[[ Input, beginning ]]
-- ==== Sys2Proof/Machine/Dispatch.lean ====
section
/-! DEFINITION. The dispatch of an operation to its meaning, one arm per constructor of Instr.

spec/30_encoding.md R93 names who issues each class and gives no outcome for another issuer. A word of classes 2
to 6 is performed whichever agent runs and whatever the masks (DESIGN CHOICE, log entry 36); ring mutators alone
are refused outside their issuing condition (spec/41_ring_buffer.md R121). -/

namespace Sys2Proof.Machine

open Sys2Proof

def exec (i : Instr) (s : State) : Host.Outcome State Fault Refusal :=
  match i with
  | .openPort p => Sys2Proof.Machine.execOpen p s
  | .configure p => Sys2Proof.Machine.execConfigure p s
  | .send p => Sys2Proof.Machine.execSend p s
  | .recv p => Sys2Proof.Machine.execRecv p s
  | .clear p d => Sys2Proof.Machine.execClear p d s
  | .available p => Sys2Proof.Machine.execAvailable p s
  | .close p => Sys2Proof.Machine.execClose p s
  | .rxDropped p => Sys2Proof.Machine.execRxDropped p s
  | .rbPush p d b => Sys2Proof.Machine.execRbPush p d b s
  | .rbPop p d => Sys2Proof.Machine.execRbPop p d s
  | .rbAvail p d => Sys2Proof.Machine.execRbAvail p d s
  | .rbClear p d => Sys2Proof.Machine.execRbClear p d s
  | .rbPushN p d n => Sys2Proof.Machine.execRbPushN p d n s
  | .rbPopN p d n => Sys2Proof.Machine.execRbPopN p d n s
  | .regLookup p => Sys2Proof.Machine.execRegLookup p s
  | .regAlloc p => Sys2Proof.Machine.execRegAlloc p s
  | .regFree p => Sys2Proof.Machine.execRegFree p s
  | .halEnRx p => Sys2Proof.Machine.execHalEnRx p s
  | .halEnTx p => Sys2Proof.Machine.execHalEnTx p s
  | .halDisInt p => Sys2Proof.Machine.execHalDisInt p s
  | .halCause p => Sys2Proof.Machine.execHalCause p s
  | .halDrainRx p => Sys2Proof.Machine.execHalDrainRx p s
  | .halFillTx p m => Sys2Proof.Machine.execHalFillTx p m s
  | .halConfig p => Sys2Proof.Machine.execHalConfig p s
  | .halAckLine l => Sys2Proof.Machine.execHalAckLine l s
  | .halTxEmpty p => Sys2Proof.Machine.execHalTxEmpty p s
  | .halDetect p => Sys2Proof.Machine.execHalDetect p s
  | .halInit p => Sys2Proof.Machine.execHalInit p s
  | .halSnapshot p => Sys2Proof.Machine.execHalSnapshot p s
  | .halRestore p => Sys2Proof.Machine.execHalRestore p s
  | .halClrMs p => Sys2Proof.Machine.execHalClrMs p s
  | .halClrLs p => Sys2Proof.Machine.execHalClrLs p s
  | .halDisTx p => Sys2Proof.Machine.execHalDisTx p s
  | .dspEnter l => Sys2Proof.Machine.execDspEnter l s
  | .dspVisit p => Sys2Proof.Machine.execDspVisit p s
  | .dspExit l => Sys2Proof.Machine.execDspExit l s
  | .dspOnModem p => Sys2Proof.Machine.execDspOnModem p s
  | .dspOnLine p => Sys2Proof.Machine.execDspOnLine p s
  | .dspOnTxEmpty p => Sys2Proof.Machine.execDspOnTxEmpty p s
  | .dspOnRxReady p => Sys2Proof.Machine.execDspOnRxReady p s
  | .dspOnRxTimeout p => Sys2Proof.Machine.execDspOnRxTimeout p s
  | .hostRd8 a => Sys2Proof.Machine.execHostRd8 a s
  | .hostRd16 a => Sys2Proof.Machine.execHostRd16 a s
  | .hostWr8 a => Sys2Proof.Machine.execHostWr8 a s
  | .hostWr16 a => Sys2Proof.Machine.execHostWr16 a s
  | .hostInstall l => Sys2Proof.Machine.execHostInstall l s
  | .hostRestore l => Sys2Proof.Machine.execHostRestore l s
  | .hostMask l => Sys2Proof.Machine.execHostMask l s
  | .hostUnmask l => Sys2Proof.Machine.execHostUnmask l s
  | .envRxArrive p b => Sys2Proof.Machine.execEnvRxArrive p b s
  | .envTxShift p => Sys2Proof.Machine.execEnvTxShift p s
  | .envLineEvent p => Sys2Proof.Machine.execEnvLineEvent p s
  | .envModemEvent p => Sys2Proof.Machine.execEnvModemEvent p s
  | .envRxTimeout p => Sys2Proof.Machine.execEnvRxTimeout p s

end Sys2Proof.Machine
end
[[ Input, end ]]
- **Your objective**
Return the full data above, line for line.

- **Answer to this task**
-- ==== Sys2Proof/Machine/Dispatch.lean ====
section
/-! DEFINITION. The dispatch of an operation to its meaning, one arm per constructor of Instr.

spec/30_encoding.md R93 names who issues each class and gives no outcome for another issuer. A word of classes 2
to 6 is performed whichever agent runs and whatever the masks (DESIGN CHOICE, log entry 36); ring mutators alone
are refused outside their issuing condition (spec/41_ring_buffer.md R121). -/

namespace Sys2Proof.Machine

open Sys2Proof

def exec (i : Instr) (s : State) : Host.Outcome State Fault Refusal :=
  match i with
  | .openPort p => Sys2Proof.Machine.execOpen p s
  | .configure p => Sys2Proof.Machine.execConfigure p s
  | .send p => Sys2Proof.Machine.execSend p s
  | .recv p => Sys2Proof.Machine.execRecv p s
  | .clear p d => Sys2Proof.Machine.execClear p d s
  | .available p => Sys2Proof.Machine.execAvailable p s
  | .close p => Sys2Proof.Machine.execClose p s
  | .rxDropped p => Sys2Proof.Machine.execRxDropped p s
  | .rbPush p d b => Sys2Proof.Machine.execRbPush p d b s
  | .rbPop p d => Sys2Proof.Machine.execRbPop p d s
  | .rbAvail p d => Sys2Proof.Machine.execRbAvail p d s
  | .rbClear p d => Sys2Proof.Machine.execRbClear p d s
  | .rbPushN p d n => Sys2Proof.Machine.execRbPushN p d n s
  | .rbPopN p d n => Sys2Proof.Machine.execRbPopN p d n s
  | .regLookup p => Sys2Proof.Machine.execRegLookup p s
  | .regAlloc p => Sys2Proof.Machine.execRegAlloc p s
  | .regFree p => Sys2Proof.Machine.execRegFree p s
  | .halEnRx p => Sys2Proof.Machine.execHalEnRx p s
  | .halEnTx p => Sys2Proof.Machine.execHalEnTx p s
  | .halDisInt p => Sys2Proof.Machine.execHalDisInt p s
  | .halCause p => Sys2Proof.Machine.execHalCause p s
  | .halDrainRx p => Sys2Proof.Machine.execHalDrainRx p s
  | .halFillTx p m => Sys2Proof.Machine.execHalFillTx p m s
  | .halConfig p => Sys2Proof.Machine.execHalConfig p s
  | .halAckLine l => Sys2Proof.Machine.execHalAckLine l s
  | .halTxEmpty p => Sys2Proof.Machine.execHalTxEmpty p s
  | .halDetect p => Sys2Proof.Machine.execHalDetect p s
  | .halInit p => Sys2Proof.Machine.execHalInit p s
  | .halSnapshot p => Sys2Proof.Machine.execHalSnapshot p s
  | .halRestore p => Sys2Proof.Machine.execHalRestore p s
  | .halClrMs p => Sys2Proof.Machine.execHalClrMs p s
  | .halClrLs p => Sys2Proof.Machine.execHalClrLs p s
  | .halDisTx p => Sys2Proof.Machine.execHalDisTx p s
  | .dspEnter l => Sys2Proof.Machine.execDspEnter l s
  | .dspVisit p => Sys2Proof.Machine.execDspVisit p s
  | .dspExit l => Sys2Proof.Machine.execDspExit l s
  | .dspOnModem p => Sys2Proof.Machine.execDspOnModem p s
  | .dspOnLine p => Sys2Proof.Machine.execDspOnLine p s
  | .dspOnTxEmpty p => Sys2Proof.Machine.execDspOnTxEmpty p s
  | .dspOnRxReady p => Sys2Proof.Machine.execDspOnRxReady p s
  | .dspOnRxTimeout p => Sys2Proof.Machine.execDspOnRxTimeout p s
  | .hostRd8 a => Sys2Proof.Machine.execHostRd8 a s
  | .hostRd16 a => Sys2Proof.Machine.execHostRd16 a s
  | .hostWr8 a => Sys2Proof.Machine.execHostWr8 a s
  | .hostWr16 a => Sys2Proof.Machine.execHostWr16 a s
  | .hostInstall l => Sys2Proof.Machine.execHostInstall l s
  | .hostRestore l => Sys2Proof.Machine.execHostRestore l s
  | .hostMask l => Sys2Proof.Machine.execHostMask l s
  | .hostUnmask l => Sys2Proof.Machine.execHostUnmask l s
  | .envRxArrive p b => Sys2Proof.Machine.execEnvRxArrive p b s
  | .envTxShift p => Sys2Proof.Machine.execEnvTxShift p s
  | .envLineEvent p => Sys2Proof.Machine.execEnvLineEvent p s
  | .envModemEvent p => Sys2Proof.Machine.execEnvModemEvent p s
  | .envRxTimeout p => Sys2Proof.Machine.execEnvRxTimeout p s

end Sys2Proof.Machine
end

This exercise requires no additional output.